Wissenschaftpolitik

Politik und Wissenschaft – Lehren aus dem Expertenrat für die Zukunft

Aus der Erfahrung dieses Expertenrates gilt es für künftige Formate Lehren zu ziehen und Standards zu formulieren. An erster Stelle steht dabei die praktische Unabhängigkeit.

Institutionelle Abhängigkeitsverhältnisse können in der Beratung wie Gift wirken – ebenso wie wissenschaftspolitisches Kalkül. Daher ist eine Besetzung außerhalb der gängigen Wissenschaftsinstitutionen nichts Falsches, sondern die Möglichkeit Wissenschaft und Praxis auf verschiedenen Ebenen zu vereinen. Ein Expertenrat darf nicht dazu dienen, dass Politik Entscheidungen rechtfertigt, sondern sollte der Abwägung und Darstellung komplexer Sachverhalte dienen. Gleichwohl sollte ein Expertenrat auch nicht dazu dienen das einzelne Institutionen oder Experten hierüber vermeintliche Partikularinteressen durchsetzen.
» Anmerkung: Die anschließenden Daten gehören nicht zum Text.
-- ==== Sys2Proof/Machine/Core.lean ====
section
/-! DEFINITION. The machine as the host's interface takes it. -/

def Sys2Proof.core : Host.Core :=
  { State := Sys2Proof.Machine.State
    Fault := Sys2Proof.Machine.Fault
    Refusal := Sys2Proof.Machine.Refusal
    step := Sys2Proof.Machine.step
    reset := Sys2Proof.Machine.State.reset }
end

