-- ==== Sys2Proof/Certificates/Slice0/Obligations.lean ====
section
/-! DEFINITION. The statements about the model, each from the numbered rules of spec/ that its docstring names. -/

open Sys2Proof Sys2Proof.Machine

/-! ## Encoding -/

/-- Decoding the word of any command, with every value of every operand, gives the command back (30_encoding.md
R80 … R84). -/
def Obligations.DecodeOfEncode : Prop := ∀ i : Instr, decode (encode i) = .ok i

/-- A legal word is the word of the command it decodes to: no bit of it is ignored (30_encoding.md R82, R83). -/
def Obligations.EncodeOfDecode : Prop := ∀ (w : Word) (i : Instr), decode w = .ok i → encode i = w

/-- At most one row of the opcode map selects any word (30_encoding.md R82). -/
def Obligations.OneRowPerWord : Prop :=
  ∀ w : Word, opcodeRows.Pairwise (fun r r' => ¬ (r.selects w = true ∧ r'.selects w = true))

/-- The decoding procedure of 30_encoding.md R84: each row of the map with its operation on F = w[8] and
D = w[7:0], and E_ILLEGAL for a word that matches none. -/
def Obligations.DecodeFollowsTable : Prop :=
  ∀ w : Word,
    (w &&& 0xFEFF#16 = 0x1000#16 → decode w = .ok (.demReset (if w.getLsbD 8 then .bitlen4 else .bitlen2))) ∧
    (w &&& 0xFF00#16 = 0x2000#16 → decode w = .ok (.demFeed (w.setWidth 8))) ∧
    (w &&& 0xFFFF#16 = 0x3000#16 → decode w = .ok .demFinish) ∧
    (w &&& 0xFFFF#16 = 0x4000#16 → decode w = .ok .modBegin) ∧
    (w &&& 0xFE00#16 = 0x5000#16 → decode w = .ok (.modWord (w.getLsbD 8) (w.setWidth 8))) ∧
    (w &&& 0xFFFF#16 = 0x6000#16 → decode w = .ok .modEnd) ∧
    (w &&& 0xFFFF#16 = 0x7000#16 → decode w = .ok .sslClear) ∧
    (w &&& 0xFF00#16 = 0x8000#16 → decode w = .ok (.sslLoad (w.setWidth 8))) ∧
    (w &&& 0xFEFF#16 = 0x9000#16 → decode w = .ok (.sslLocate (if w.getLsbD 8 then .lengthAware else .fixed))) ∧
    (w &&& 0xFF00#16 = 0xA000#16 → decode w = .ok (.regRead (w.setWidth 8))) ∧
    ((∀ r ∈ [(0x1000#16, 0xFEFF#16), (0x2000#16, 0xFF00#16), (0x3000#16, 0xFFFF#16), (0x4000#16, 0xFFFF#16),
        (0x5000#16, 0xFE00#16), (0x6000#16, 0xFFFF#16), (0x7000#16, 0xFFFF#16), (0x8000#16, 0xFF00#16),
        (0x9000#16, 0xFEFF#16), (0xA000#16, 0xFF00#16)], w &&& r.2 ≠ r.1) →
      RaisesIllegal w)

/-- The four cases of 30_encoding.md R83 are exactly the illegal words; an illegal word raises E_ILLEGAL and
changes nothing but ERR and ECODE; a REG_READ of a reserved number is a legal encoding that raises E_ILLEGAL
when it is executed. -/
def Obligations.IllegalEncodings : Prop :=
  (∀ w : Word,
    ((∃ i, decode w = .ok i) ↔
      ¬ (w.toNat / 4096 = 0 ∨ 11 ≤ w.toNat / 4096 ∨ w.toNat / 512 % 8 ≠ 0 ∨
        (w.toNat / 256 % 2 = 1 ∧ w.toNat / 4096 ∉ [1, 5, 9]) ∨
        (w.toNat % 256 ≠ 0 ∧ w.toNat / 4096 ∉ [2, 5, 8, 10]))) ∧
    ((¬ ∃ i, decode w = .ok i) → RaisesIllegal w)) ∧
  (∀ d : Byte, 0x0A ≤ d.toNat →
    decode (0xA0#8 ++ d) = .ok (.regRead d) ∧
      ∀ s, ∃ t, exec (.regRead d) s = .next t ∧ t.resps = s.resps ++ [.error .illegal])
Zudem ist 100 Prozent Transparenz nötig. Ein Expertenrat startet mit Vorschusslorbeeren der gesammelten wissenschaftlichen Kredibilität, aber er muss sich 100-prozentig glaubwürdig machen, in dem er größtmögliche Transparenz in der eigenen Arbeit zeigt. Wer objektiv und wissenschaftlich denkt, sollte keine Scheu haben, dass alle Abwägungen, Anhörungen oder Erörterungen öffentlich sind oder werden können. Wissenschaft ist kein Rechthaben oder Ideologisieren, sondern ein Fehler- und Schaffensprozess. 

Regionale und perspektivische Vielfalt sind wichtig. Es ist zu bedenken, dass auch unter den Wissenschaftlern regionale Unterschiede, Schulen und Erkenntnissen herrschen können. Ein Überhang von Experten weniger (oft Berliner) Institutionen hemmt die nötige Vielfalt an Denk- und Lehrschulen. Um gesellschaftliche Akzeptanz zu erreichen, bedarf es eben genau dieser Diversität. Um die Menschen mitzunehmen, müssen wir auch die Realität Bürger abbilden.

Des Weiteren sollte Evidenz vor Eminenz stehen. Die Tendenz zu „Eminenz-basierte Beratung“ muss zur Evidenz-basierten Beratung werden. Grenzen des Wissens zeigen sich in der Diskussion und nicht in der Vorlesung. Die Betonung liegt auf Beratung, denn ein Expertenrat kann nicht für sich beanspruchen, der Weisheit letzten Schluss zu haben und darf dies auch nicht vermitteln. Den Herausforderungen unserer Zeit werden wir nur begegnen können, wenn wir die Wissenschaft nutzen, um einen respektvollen, kritischen und lebhaften Diskurs in der Gesellschaft zu führen.

Schließlich ist frühe Beratung von großer Bedeutung. Bei zukünftigen Krisen, ganz egal welcher Art, ist die Bundesregierung gut beraten bereits früh verschiedene Stimmen in einen Krisenrat zu vereinen. Gerade in der Anfangsphase einer Krise und gerade dann, wenn die Entscheidungsfindung noch nicht abgeschlossen ist, ist es wichtig verschiedene Perspektiven anzuhören. Beschlossene Maßnahmen oder Entscheidungen sollten im Sinne einer guten Fehlerkultur wissenschaftlich durch den Krisenrat evaluiert werden, damit wir auch aus solchen Situationen lernen.

Heraus aus dem Elfenbeinturm der Wissenschaft

Wissenschaft oder gar einzelne Wissenschaftler und Wissenschaftlerinnen können alleine nicht die richtigen oder falschen Entscheidungen für die Politik empfehlen. Wissenschaft kann und muss aber die Gesellschaft und die Politik mit einem ganzen Spektrum an Perspektiven und Sichtweisen ausstatten, damit im respektvollen Diskurs konsensfähige Entscheidungen verhandelt werden können. Dafür muss aber auch die Wissenschaft aus ihrem introvertierten akademischen Elfenbeinturm herauskommen und sich sichtbarer und verständlicher machen.

Die Politik ist gut beraten über eine Professionalisierung der wissenschaftlichen Politikberatung nachzudenken. Das gleiche gilt für die Wissenschaft und ihren Akteuren. Weder Kommunikation oder Gesellschafts- und Politikberatung stehen auf dem Stundenplan des werdenden Wissenschaftlers. Ein Handwerk, was man lernen kann.